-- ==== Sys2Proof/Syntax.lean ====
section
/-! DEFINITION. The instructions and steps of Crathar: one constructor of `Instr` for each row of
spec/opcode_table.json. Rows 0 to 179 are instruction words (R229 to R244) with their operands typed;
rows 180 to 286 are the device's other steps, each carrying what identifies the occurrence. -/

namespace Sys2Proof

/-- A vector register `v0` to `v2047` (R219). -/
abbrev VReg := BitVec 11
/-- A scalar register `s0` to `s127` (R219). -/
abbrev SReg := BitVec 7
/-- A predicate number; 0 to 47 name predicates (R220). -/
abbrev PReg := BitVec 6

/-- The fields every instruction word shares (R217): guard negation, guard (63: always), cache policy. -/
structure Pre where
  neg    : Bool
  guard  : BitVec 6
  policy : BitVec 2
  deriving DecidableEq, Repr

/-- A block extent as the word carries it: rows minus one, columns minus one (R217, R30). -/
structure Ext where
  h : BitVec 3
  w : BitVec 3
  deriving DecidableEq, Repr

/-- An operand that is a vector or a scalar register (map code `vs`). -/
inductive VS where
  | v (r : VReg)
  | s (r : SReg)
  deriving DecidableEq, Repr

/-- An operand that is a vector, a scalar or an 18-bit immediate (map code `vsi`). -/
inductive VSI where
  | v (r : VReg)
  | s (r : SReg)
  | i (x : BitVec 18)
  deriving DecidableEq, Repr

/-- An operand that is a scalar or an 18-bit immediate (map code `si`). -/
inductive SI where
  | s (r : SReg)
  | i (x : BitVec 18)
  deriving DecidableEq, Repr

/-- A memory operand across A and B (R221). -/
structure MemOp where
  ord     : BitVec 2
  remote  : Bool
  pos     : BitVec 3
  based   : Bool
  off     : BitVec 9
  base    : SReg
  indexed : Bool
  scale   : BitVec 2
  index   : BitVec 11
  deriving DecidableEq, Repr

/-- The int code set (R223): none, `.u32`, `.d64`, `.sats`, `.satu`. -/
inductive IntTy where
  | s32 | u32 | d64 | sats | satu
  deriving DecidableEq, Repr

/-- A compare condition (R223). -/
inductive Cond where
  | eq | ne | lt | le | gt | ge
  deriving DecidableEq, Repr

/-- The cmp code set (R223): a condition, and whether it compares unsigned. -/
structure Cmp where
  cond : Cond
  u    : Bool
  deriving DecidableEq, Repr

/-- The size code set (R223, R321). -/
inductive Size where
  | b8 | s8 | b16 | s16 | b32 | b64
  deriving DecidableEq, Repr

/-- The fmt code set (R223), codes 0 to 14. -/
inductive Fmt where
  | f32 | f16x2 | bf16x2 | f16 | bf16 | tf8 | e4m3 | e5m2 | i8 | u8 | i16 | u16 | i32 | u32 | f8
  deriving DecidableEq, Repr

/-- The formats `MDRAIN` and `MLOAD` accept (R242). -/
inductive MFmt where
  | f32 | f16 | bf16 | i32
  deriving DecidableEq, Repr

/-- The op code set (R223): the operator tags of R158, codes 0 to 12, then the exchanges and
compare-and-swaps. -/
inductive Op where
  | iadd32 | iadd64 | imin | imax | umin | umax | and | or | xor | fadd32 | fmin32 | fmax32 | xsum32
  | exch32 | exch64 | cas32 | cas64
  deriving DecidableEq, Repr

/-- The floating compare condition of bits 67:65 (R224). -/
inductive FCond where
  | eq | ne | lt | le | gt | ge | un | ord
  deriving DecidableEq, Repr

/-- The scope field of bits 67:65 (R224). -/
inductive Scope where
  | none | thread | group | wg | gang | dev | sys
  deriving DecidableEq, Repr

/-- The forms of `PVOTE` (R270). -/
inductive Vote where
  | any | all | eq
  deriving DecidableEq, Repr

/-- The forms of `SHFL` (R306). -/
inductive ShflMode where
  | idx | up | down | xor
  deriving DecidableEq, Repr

====================

The response should be an exact copy of all the records above.

■ **Response area**:
-- ==== Sys2Proof/Syntax.lean ====
section
/-! DEFINITION. The instructions and steps of Crathar: one constructor of `Instr` for each row of
spec/opcode_table.json. Rows 0 to 179 are instruction words (R229 to R244) with their operands typed;
rows 180 to 286 are the device's other steps, each carrying what identifies the occurrence. -/

namespace Sys2Proof

/-- A vector register `v0` to `v2047` (R219). -/
abbrev VReg := BitVec 11
/-- A scalar register `s0` to `s127` (R219). -/
abbrev SReg := BitVec 7
/-- A predicate number; 0 to 47 name predicates (R220). -/
abbrev PReg := BitVec 6

/-- The fields every instruction word shares (R217): guard negation, guard (63: always), cache policy. -/
structure Pre where
  neg    : Bool
  guard  : BitVec 6
  policy : BitVec 2
  deriving DecidableEq, Repr

/-- A block extent as the word carries it: rows minus one, columns minus one (R217, R30). -/
structure Ext where
  h : BitVec 3
  w : BitVec 3
  deriving DecidableEq, Repr

/-- An operand that is a vector or a scalar register (map code `vs`). -/
inductive VS where
  | v (r : VReg)
  | s (r : SReg)
  deriving DecidableEq, Repr

/-- An operand that is a vector, a scalar or an 18-bit immediate (map code `vsi`). -/
inductive VSI where
  | v (r : VReg)
  | s (r : SReg)
  | i (x : BitVec 18)
  deriving DecidableEq, Repr

/-- An operand that is a scalar or an 18-bit immediate (map code `si`). -/
inductive SI where
  | s (r : SReg)
  | i (x : BitVec 18)
  deriving DecidableEq, Repr

/-- A memory operand across A and B (R221). -/
structure MemOp where
  ord     : BitVec 2
  remote  : Bool
  pos     : BitVec 3
  based   : Bool
  off     : BitVec 9
  base    : SReg
  indexed : Bool
  scale   : BitVec 2
  index   : BitVec 11
  deriving DecidableEq, Repr

/-- The int code set (R223): none, `.u32`, `.d64`, `.sats`, `.satu`. -/
inductive IntTy where
  | s32 | u32 | d64 | sats | satu
  deriving DecidableEq, Repr

/-- A compare condition (R223). -/
inductive Cond where
  | eq | ne | lt | le | gt | ge
  deriving DecidableEq, Repr

/-- The cmp code set (R223): a condition, and whether it compares unsigned. -/
structure Cmp where
  cond : Cond
  u    : Bool
  deriving DecidableEq, Repr

/-- The size code set (R223, R321). -/
inductive Size where
  | b8 | s8 | b16 | s16 | b32 | b64
  deriving DecidableEq, Repr

/-- The fmt code set (R223), codes 0 to 14. -/
inductive Fmt where
  | f32 | f16x2 | bf16x2 | f16 | bf16 | tf8 | e4m3 | e5m2 | i8 | u8 | i16 | u16 | i32 | u32 | f8
  deriving DecidableEq, Repr

/-- The formats `MDRAIN` and `MLOAD` accept (R242). -/
inductive MFmt where
  | f32 | f16 | bf16 | i32
  deriving DecidableEq, Repr

/-- The op code set (R223): the operator tags of R158, codes 0 to 12, then the exchanges and
compare-and-swaps. -/
inductive Op where
  | iadd32 | iadd64 | imin | imax | umin | umax | and | or | xor | fadd32 | fmin32 | fmax32 | xsum32
  | exch32 | exch64 | cas32 | cas64
  deriving DecidableEq, Repr

/-- The floating compare condition of bits 67:65 (R224). -/
inductive FCond where
  | eq | ne | lt | le | gt | ge | un | ord
  deriving DecidableEq, Repr

/-- The scope field of bits 67:65 (R224). -/
inductive Scope where
  | none | thread | group | wg | gang | dev | sys
  deriving DecidableEq, Repr

/-- The forms of `PVOTE` (R270). -/
inductive Vote where
  | any | all | eq
  deriving DecidableEq, Repr

/-- The forms of `SHFL` (R306). -/
inductive ShflMode where
  | idx | up | down | xor
  deriving DecidableEq, Repr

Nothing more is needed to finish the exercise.